(Your assignment):
Within the listing below, how many lines hold the string "scalarAddrOk"? Only the number is wanted.

━━━ The data ━━━

-- ==== Sys2Proof/Machine/Flags.lean ====
section
/-! DEFINITION. The bits of `CELL_ARITH_FLAGS` (Table 04-6), which every arithmetic operation answers beside its
result. -/

namespace Sys2Proof.Machine

/-- Bit 0: infinity times zero, infinities of opposite sign combined, an invalid operation (Table 04-6). -/
def flInvalid : Nat := 0x01
/-- Bit 1: an operand was NaN, or an MX scale was 0xFF. -/
def flNanIn : Nat := 0x02
/-- Bit 2: `SAT` = 1 at an overflow or at an infinity written (R93). -/
def flSatClamp : Nat := 0x04
/-- Bit 3: a nonzero value rounded to zero (R91), or below the smallest E8M0 value (R538). -/
def flUnf : Nat := 0x08
/-- Bit 4: a finite value overflowed (R93, R96, R89). -/
def flOvf : Nat := 0x10
/-- Bit 5: an instruction produced and wrote a NaN (R94). -/
def flNanOut : Nat := 0x20
/-- Bit 6: a product was truncated on entry to the long accumulator (R81). -/
def flInexact : Nat := 0x40
/-- Bit 7: a product reached 2^T in some lane (R82). -/
def flAnchor : Nat := 0x80

/-- The flags of a mask without those of another. -/
def flWithout (f g : Nat) : Nat := f.land (0xFF - g)

/-- The flag of a condition. -/
def flIf (c : Bool) (f : Nat) : Nat := if c then f else 0

/-- The union of the flags of a list. -/
def flUnion (l : List Nat) : Nat := l.foldl Nat.lor 0

end Sys2Proof.Machine
end

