-- ==== Sys2Proof/Machine/CellUnits.lean ====
section
/-! DEFINITION. The synchronous instructions of a cell on its own state (classes `CTRL`, `SCALAR`, `VMEM`, `VOP`, `VSF`,
`VRED`, `RNG`; Table 03-9). Each takes the instruction word and the cell with `pc` already at the next instruction. -/

namespace Sys2Proof.Machine

/-! ### `CTRL` (R60, R61, R74) -/

/-- `LOOP`: at most 4 deep (R74). -/
def ctrlLoop (w : Nat) (c : Cell) : CellOut :=
  if 4 ≤ c.loops.length then .fault fcIllegal
  else .ok { c with loops := ⟨c.pc, fld w 119 104, 1⟩ :: c.loops } 0

/-- `ENDLOOP`: the body again until it has run `TRIP` times or the exit predicate has a bit set (R74). -/
def ctrlEndloop (w : Nat) (c : Cell) : CellOut :=
  match c.loops with
  | [] => .fault fcIllegal
  | f :: r =>
    if f.trip ≤ f.runs || (bitAt w 103 && pred c (fld w 102 100) != 0) then .ok { c with loops := r } 0
    else .ok { c with pc := f.body, loops := { f with runs := f.runs + 1 } :: r } 0

/-- `SKIP` (R61). -/
def ctrlSkip (w : Nat) (c : Cell) : CellOut :=
  let p := pred c (fld w 111 109)
  let take := if bitAt w 108 then p == 2 ^ 64 - 1 else p != 0
  .ok (if take then { c with pc := c.pc + fld w 119 112 } else c) 0

/-- `PSET`. -/
def ctrlPset (w : Nat) (c : Cell) : CellOut := .ok (setPred c (fld w 111 109) (fld w 63 0)) 0

/-- `END`: the block ends and its open loops close (R74). -/
def ctrlEnd (c : Cell) : CellOut := .ok { c with running := false, loops := [] } 0

/-! ### `SCALAR` -/

/-- Second operand of the operations 0x0 to 0xC: `IMM` or `SRC_B`. -/
def scalarB (w : Nat) (c : Cell) : Nat := if bitAt w 104 then fld w 63 0 else sreg c (fld w 109 105)

/-- A two-operand scalar operation. -/
def scalarAlu (f : Nat → Nat → Nat) (w : Nat) (c : Cell) : CellOut :=
  .ok (setSreg c (fld w 119 115) (f (sreg c (fld w 114 110)) (scalarB w c))) 0

/-- 64-bit subtraction. -/
def sub64 (a b : Nat) : Nat := (a + 2 ^ 64 - b) % 2 ^ 64

/-- Shift left, zero for 64 or more. -/
def shl64 (a b : Nat) : Nat := if 64 ≤ b then 0 else (a <<< b) % 2 ^ 64

/-- Logical shift right, zero for 64 or more. -/
def shr64 (a b : Nat) : Nat := if 64 ≤ b then 0 else a >>> b

/-- Arithmetic shift right; by 64 or more, the sign in every bit. -/
def sra64 (a b : Nat) : Nat := ofSigned 64 (toSigned 64 a / (2 ^ min b 64 : Nat))

/-- Set if less, signed. -/
def slt64 (a b : Nat) : Nat := b2n (decide (toSigned 64 a < toSigned 64 b))

/-- Set if less, unsigned. -/
def sltu64 (a b : Nat) : Nat := b2n (decide (a < b))

/-- Set if equal. -/
def seq64 (a b : Nat) : Nat := b2n (decide (a = b))

/-- Address of a scalar load or store: base plus `IMM`, always added, in 64 bits. -/
def scalarAddr (w : Nat) (c : Cell) : Nat := (sreg c (fld w 114 110) + fld w 63 0) % 2 ^ 64

/-- R73: a scalar access lies in the local store and is 8-byte aligned. -/
def scalarAddrOk (a : Nat) : Bool := localOk a 8 && a % 8 == 0

/-- Scalar load of 8 bytes. -/
def scalarLoadOp (fr w : Nat) (c : Cell) : CellOut :=
  let a := scalarAddr w c
  if scalarAddrOk a then .ok (setSreg c (fld w 119 115) (leNat (readLocal c fr a 8))) 0 else .fault fcAddress a

/-- Scalar store of 8 bytes. -/
def scalarStoreOp (w : Nat) (c : Cell) : CellOut :=
  let a := scalarAddr w c
  if scalarAddrOk a then .ok (writeLocal c a (natLe 8 (sreg c (fld w 109 105)))) 0 else .fault fcAddress a

/-! ### `VMEM` -/

/-- The lanes of a mask, in order. -/
def maskLanes (mask : Nat) : List Nat := (List.range 64).filter (bitAt mask ·)

/-- The active lanes of a `VMEM` word. -/
def vmemActive (w : Nat) (c : Cell) : List Nat := maskLanes (activeMask c (bitAt w 102) (fld w 101 99))

/-- A local-store range given as an integer address (R73: computed exactly). -/
def localOkInt (a : Int) (n : Nat) : Bool := decide (0 ≤ a) && localOk a.toNat n

/-- The first address that a list of lanes gives outside the local store, as 64 bits. -/
def firstBad (addr : Nat → Int) (n : Nat) (act : List Nat) : Nat :=
  match act.find? fun l => !localOkInt (addr l) n with
  | some l => ofSigned 64 (addr l)
  | none => 0

/-- Load of the active lanes from their addresses, zero-extended (Table 03-9 `WIDTH`). -/
def vloadAt (addr : Nat → Int) (fr w : Nat) (c : Cell) : CellOut :=
  let n := vmemSize w
  let act := vmemActive w c
  if act.all fun l => localOkInt (addr l) n then
    let old := vlanes c (fld w 119 115)
    .ok (setVlanes c (fld w 119 115) (old.zipIdx.map fun p =>
      if act.contains p.2 then leNat (readLocal c fr (addr p.2).toNat n) else p.1)) 0
  else .fault fcAddress (firstBad addr n act)

/-- Store of the active lanes to their addresses, lane 0 first, the low part of each (Table 03-9 `WIDTH`). -/
def vstoreAt (addr : Nat → Int) (w : Nat) (c : Cell) : CellOut :=
  let n := vmemSize w
  let act := vmemActive w c
  if act.all fun l => localOkInt (addr l) n then
    let v := vlanes c (fld w 119 115)
    .ok (act.foldl (fun c l => writeLocal c (addr l).toNat (natLe n (v.getD l 0))) c) 0
  else .fault fcAddress (firstBad addr n act)

/-- Lane address of a contiguous load or store. -/
def laneAddr (w : Nat) (c : Cell) (l : Nat) : Int := (sreg c (fld w 114 110) + l * vmemSize w : Nat)

/-- Lane address of a strided load or store: `ADDR_REG` + l x stride, exactly. -/
def strideAddr (w : Nat) (c : Cell) (l : Nat) : Int :=
  (sreg c (fld w 114 110) : Int) + (l : Int) * toSigned 64 (sreg c (fld w 109 105))

/-- Lane address of a local gather: an unsigned 32-bit offset from `ADDR_REG` (R63). -/
def gatherAddr (w : Nat) (c : Cell) (l : Nat) : Int :=
  (sreg c (fld w 114 110) + (vlanes c (fld w 109 105)).getD l 0 : Nat)

/-- Addresses of the two planes of a split access for one lane (R104). -/
def splitOk (w : Nat) (c : Cell) (act : List Nat) : Bool :=
  act.all fun l => localOk (sreg c (fld w 114 110) + 2 * l) 2 && localOk (sreg c (fld w 109 105) + 2 * l) 2

/-- The first plane address outside the local store. -/
def splitBad (w : Nat) (c : Cell) (act : List Nat) : Nat :=
  match act.find? fun l => !(localOk (sreg c (fld w 114 110) + 2 * l) 2 && localOk (sreg c (fld w 109 105) + 2 * l) 2) with
  | some l =>
    let hi := sreg c (fld w 114 110) + 2 * l
    if localOk hi 2 then (sreg c (fld w 109 105) + 2 * l) % 2 ^ 64 else hi % 2 ^ 64
  | none => 0

/-- `LDSPLIT` (R104). -/
def ldsplitOp (fr w : Nat) (c : Cell) : CellOut :=
  let act := vmemActive w c
  if splitOk w c act then
    let hi := sreg c (fld w 114 110)
    let lo := sreg c (fld w 109 105)
    let old := vlanes c (fld w 119 115)
    .ok (setVlanes c (fld w 119 115) (old.zipIdx.map fun p =>
      if act.contains p.2 then
        leNat (readLocal c fr (hi + 2 * p.2) 2) * 65536 + leNat (readLocal c fr (lo + 2 * p.2) 2)
      else p.1)) 0
  else .fault fcAddress (splitBad w c act)

/-- `STSPLIT` (R104): a NaN is first replaced by the canonical one. It is a rounding point, so a NaN it writes sets
`NAN_OUT` (R94). -/
def stsplitOp (w : Nat) (c : Cell) : CellOut :=
  let act := vmemActive w c
  if splitOk w c act then
    let hi := sreg c (fld w 114 110)
    let lo := sreg c (fld w 109 105)
    let v := vlanes c (fld w 119 115)
    .ok (act.foldl (fun c l =>
      let x := canonNaN (v.getD l 0)
      writeLocal (writeLocal c (hi + 2 * l) (natLe 2 (x / 65536))) (lo + 2 * l) (natLe 2 (x % 65536))) c)
      (flIf (act.any fun l => (Elem.fp32.decode (v.getD l 0)).isNan) flNanOut)
  else .fault fcAddress (splitBad w c act)

/-! ### `VOP`, `VSF`, `VRED`, `RNG` -/

/-- The lane mask of a `VOP`, `VSF` or `VRED` word. -/
def vopMask (w : Nat) (c : Cell) : Nat := activeMask c (bitAt w 96) (fld w 95 93)

/-- The lanes of `SRC_B`: a vector register, or with `BCAST` the low word of a scalar register. -/
def vopB (w : Nat) (c : Cell) : List Nat :=
  if bitAt w 97 then List.replicate 64 (sreg c (fld w 107 103) % 2 ^ 32) else vlanes c (fld w 107 103)

/-- A lane-wise operation that writes a vector register; masked lanes keep their value (R62). -/
def vopLanes (f : Nat → Nat × Nat) (w : Nat) (c : Cell) : CellOut :=
  let mask := vopMask w c
  let dst := fld w 117 113
  let rs := (vlanes c dst).zipIdx.map fun p => if bitAt mask p.2 then f p.2 else (p.1, 0)
  .ok (setVlanes c dst (rs.map Prod.fst)) (flUnion (rs.map Prod.snd))

/-- A `VOP` of two sources. -/
def vop2 (f : Nat → Nat → Nat × Nat) (w : Nat) (c : Cell) : CellOut :=
  let a := vlanes c (fld w 112 108)
  let b := vopB w c
  vopLanes (fun l => f (a.getD l 0) (b.getD l 0)) w c

/-- The fused multiply-add (R96). -/
def vopFma (w : Nat) (c : Cell) : CellOut :=
  let a := vlanes c (fld w 112 108)
  let b := vopB w c
  let d := vlanes c (fld w 102 98)
  vopLanes (fun l => f32Fma (a.getD l 0) (b.getD l 0) (d.getD l 0)) w c

/-- The register move: bits unchanged, no flag (R94). -/
def vopMoveOp (w : Nat) (c : Cell) : CellOut :=
  let a := vlanes c (fld w 112 108)
  vopLanes (fun l => (a.getD l 0, 0)) w c

/-- A compare: bit l of `PDST` for each active lane (Table 03-9 `PDST`). -/
def vopCompare (k : Cmp) (w : Nat) (c : Cell) : CellOut :=
  let mask := vopMask w c
  let a := vlanes c (fld w 112 108)
  let b := vopB w c
  let old := pred c (fld w 92 90)
  let rs := (List.range 64).map fun l =>
    if bitAt mask l then f32Cmp k (a.getD l 0) (b.getD l 0) else (bitAt old l, 0)
  .ok (setPred c (fld w 92 90) (packElems 1 (rs.map fun r => b2n r.1))) (flUnion (rs.map Prod.snd))

/-- The source values of a convert (Table 03-9 `FMT_IN`): packed from lane 0, MX scales in lane 63. -/
def convertIn (fmt reg : Nat) : List Num :=
  let w := fmtWidth fmt
  (List.range 64).map fun l =>
    let code := packedGet w reg l
    if fmtMx fmt then mxValue fmt code (fld reg (32 * 63 + (if l < 32 then 7 else 15)) (32 * 63 + (if l < 32 then 0 else 8)))
    else fmtDecode fmt code

/-- A number with bits [hi:lo] replaced. -/
def putBits (w hi lo v : Nat) : Nat := w - fld w hi lo * 2 ^ lo + v % 2 ^ (hi + 1 - lo) * 2 ^ lo

/-- `VOP` convert (R91 to R95, R538; Table 03-9 `FMT_OUT`). -/
def vopConvert (w : Nat) (c : Cell) : CellOut :=
  let fin := fld w 89 86
  let fout := fld w 85 82
  let sat := bitAt w 79
  let mask := vopMask w c
  let dst := fld w 117 113
  let old := vregNat c dst
  let draws := vlanes c (fld w 78 74)
  let vals := convertIn fin (vregNat c (fld w 112 108))
  let mode (l : Nat) : RMode := rmodeOf (fld w 81 80) (draws.getD l 0)
  let wd := fmtWidth fout
  let nanIn := flIf (vals.zipIdx.any fun p => bitAt mask p.2 && p.1.isNan) flNanIn
  if fmtMx fout then
    let blk (b : Nat) : List (Num × RMode) := (List.range 32).map fun i =>
      let l := 32 * b + i
      (if bitAt mask l then vals.getD l .nan else .fin false 0 0, mode l)
    let b0 := mxBlock (fmtElemD fout) sat (blk 0)
    let b1 := mxBlock (fmtElemD fout) sat (blk 1)
    let codes := (b0.2.1 ++ b1.2.1).zipIdx.map fun p => if bitAt mask p.2 then p.1 else packedGet wd old p.2
    let v := putBits old (64 * wd - 1) 0 (packElems wd codes)
    .ok (setVregNat c dst (putBits v (32 * 63 + 15) (32 * 63) (b0.1 + 256 * b1.1)))
      ((nanIn.lor b0.2.2).lor b1.2.2)
  else
    let rs := vals.zipIdx.map fun p =>
      if bitAt mask p.2 then
        (if fout = 11 then roundE8m0 (mode p.2) sat p.1 else roundNum (fmtElemD fout) (mode p.2) sat false p.1)
      else (packedGet wd old p.2, 0)
    .ok (setVregNat c dst (putBits old (64 * wd - 1) 0 (packElems wd (rs.map Prod.fst))))
      (nanIn.lor (flUnion (rs.map Prod.snd)))

/-- A special function on the active lanes (R97). -/
def vsfOp (fn w : Nat) (c : Cell) : CellOut :=
  let a := vlanes c (fld w 112 108)
  vopLanes (fun l => f32Sf fn (a.getD l 0)) w c

/-- A lane tree into a scalar register: masked lanes enter as +0 for a sum and as -Inf for a maximum (R50). -/
def vredOp (op : Nat → Nat → Nat × Nat) (masked w : Nat) (c : Cell) : CellOut :=
  let mask := vopMask w c
  let lanes := (vlanes c (fld w 112 108)).zipIdx.map fun p => if bitAt mask p.2 then p.1 else masked
  let r := laneTree op lanes
  .ok (setSreg c (fld w 117 113) r.1) r.2

/-- `RNG`: lane l draws for index `IDX_BASE` + l x `IDX_STRIDE`; an index at or above 2^48 is an arithmetic fault
(R99, R100). -/
def rngOp (k0 k1 : BitVec 64) (step w : Nat) (c : Cell) : CellOut :=
  let base := sreg c (fld w 118 114)
  let stride := sreg c (fld w 113 109)
  if 2 ^ 48 ≤ base + 63 * stride then .fault fcArith
  else .ok (setVlanes c (fld w 123 119)
    ((List.range 64).map fun l => leek k0 k1 step (fld w 63 32) (base + l * stride))) 0

end Sys2Proof.Machine
end

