-- ==== Sys2Proof/Machine/DkOps.lean ====
section
/-! DEFINITION. The Doorkeeper's shared operations (14_command_interface.md): the table of opcodes as lengths, rights,
locks and bounds, the mailboxes, replies, refusals, and the ending of commands by an escape or a module event. -/

namespace Sys2Proof.Machine

/-! ### Opcodes (Table 14-11) -/

/-- Opcode numbers. -/
def opHello : Nat := 0x0001
/-- `CTX_TEARDOWN`. -/
def opTeardown : Nat := 0x0011
/-- `CTX_RESET`. -/
def opCtxReset : Nat := 0x0013
/-- `ENGINE_RESET`. -/
def opEngineReset : Nat := 0x0014
/-- `PANE_RESET`. -/
def opPaneReset : Nat := 0x0015
/-- `MODULE_RESET`. -/
def opModuleReset : Nat := 0x0016
/-- `JOB_MAP_LOAD`. -/
def opMapLoad : Nat := 0x0024
/-- `PLAN_LOAD`. -/
def opPlanLoad : Nat := 0x0030
/-- `WINDOW_GRANT`. -/
def opGrant : Nat := 0x0040
/-- `CTX_CREATE`. -/
def opCreate : Nat := 0x0010
/-- `SWAP_OUT`. -/
def opSwapOut : Nat := 0x0051
/-- `SHARD_FETCH`. -/
def opShardFetch : Nat := 0x0052
/-- `RESTORE`. -/
def opRestore : Nat := 0x0063
/-- `MODE_SET`. -/
def opModeSet : Nat := 0x0070
/-- `SELF_TEST`. -/
def opSelfTest : Nat := 0x0080
/-- `SHUTDOWN`. -/
def opShutdown : Nat := 0x0081
/-- `WINDOW_REVOKE`. -/
def opRevoke : Nat := 0x0041
/-- `EVENT_FREEZE`. -/
def opFreeze : Nat := 0x00A0

/-- Parameter bytes of each opcode; none for a code that Table 14-11 does not list. -/
def paramLen (op : Nat) : Option Nat :=
  match op with
  | 0x0001 => some 8
  | 0x0010 => some 8
  | 0x0011 => some 2
  | 0x0012 => some 2
  | 0x0013 => some 1
  | 0x0014 => some 1
  | 0x0015 => some 1
  | 0x0016 => some 0
  | 0x0020 => some 388
  | 0x0021 => some 8
  | 0x0022 => some 4
  | 0x0023 => some 4
  | 0x0024 => some 1
  | 0x0025 => some 0
  | 0x0026 => some 3
  | 0x0030 => some 1
  | 0x0031 => some 34
  | 0x0032 => some 2
  | 0x0040 => some 36
  | 0x0041 => some 2
  | 0x0042 => some 40
  | 0x0043 => some 6
  | 0x0050 => some 32
  | 0x0051 => some 32
  | 0x0052 => some 88
  | 0x0060 => some 24
  | 0x0061 => some 1
  | 0x0062 => some 72
  | 0x0063 => some 80
  | 0x0070 => some 8
  | 0x0071 => some 4
  | 0x0080 => some 2
  | 0x0081 => some 1
  | 0x0090 => some 12
  | 0x0091 => some 0
  | 0x00A0 => some 0
  | 0x00A1 => some 12
  | 0x00A2 => some 0
  | _ => none

/-- The opcode moves bulk data (R362). -/
def hasBulk (op : Nat) : Bool := [0x0024, 0x0025, 0x0030, 0x0090, 0x00A1].contains op

/-- The opcode takes bulk data in. -/
def bulkIn (op : Nat) : Bool := [0x0024, 0x0025, 0x0030].contains op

━━━

(Result):
3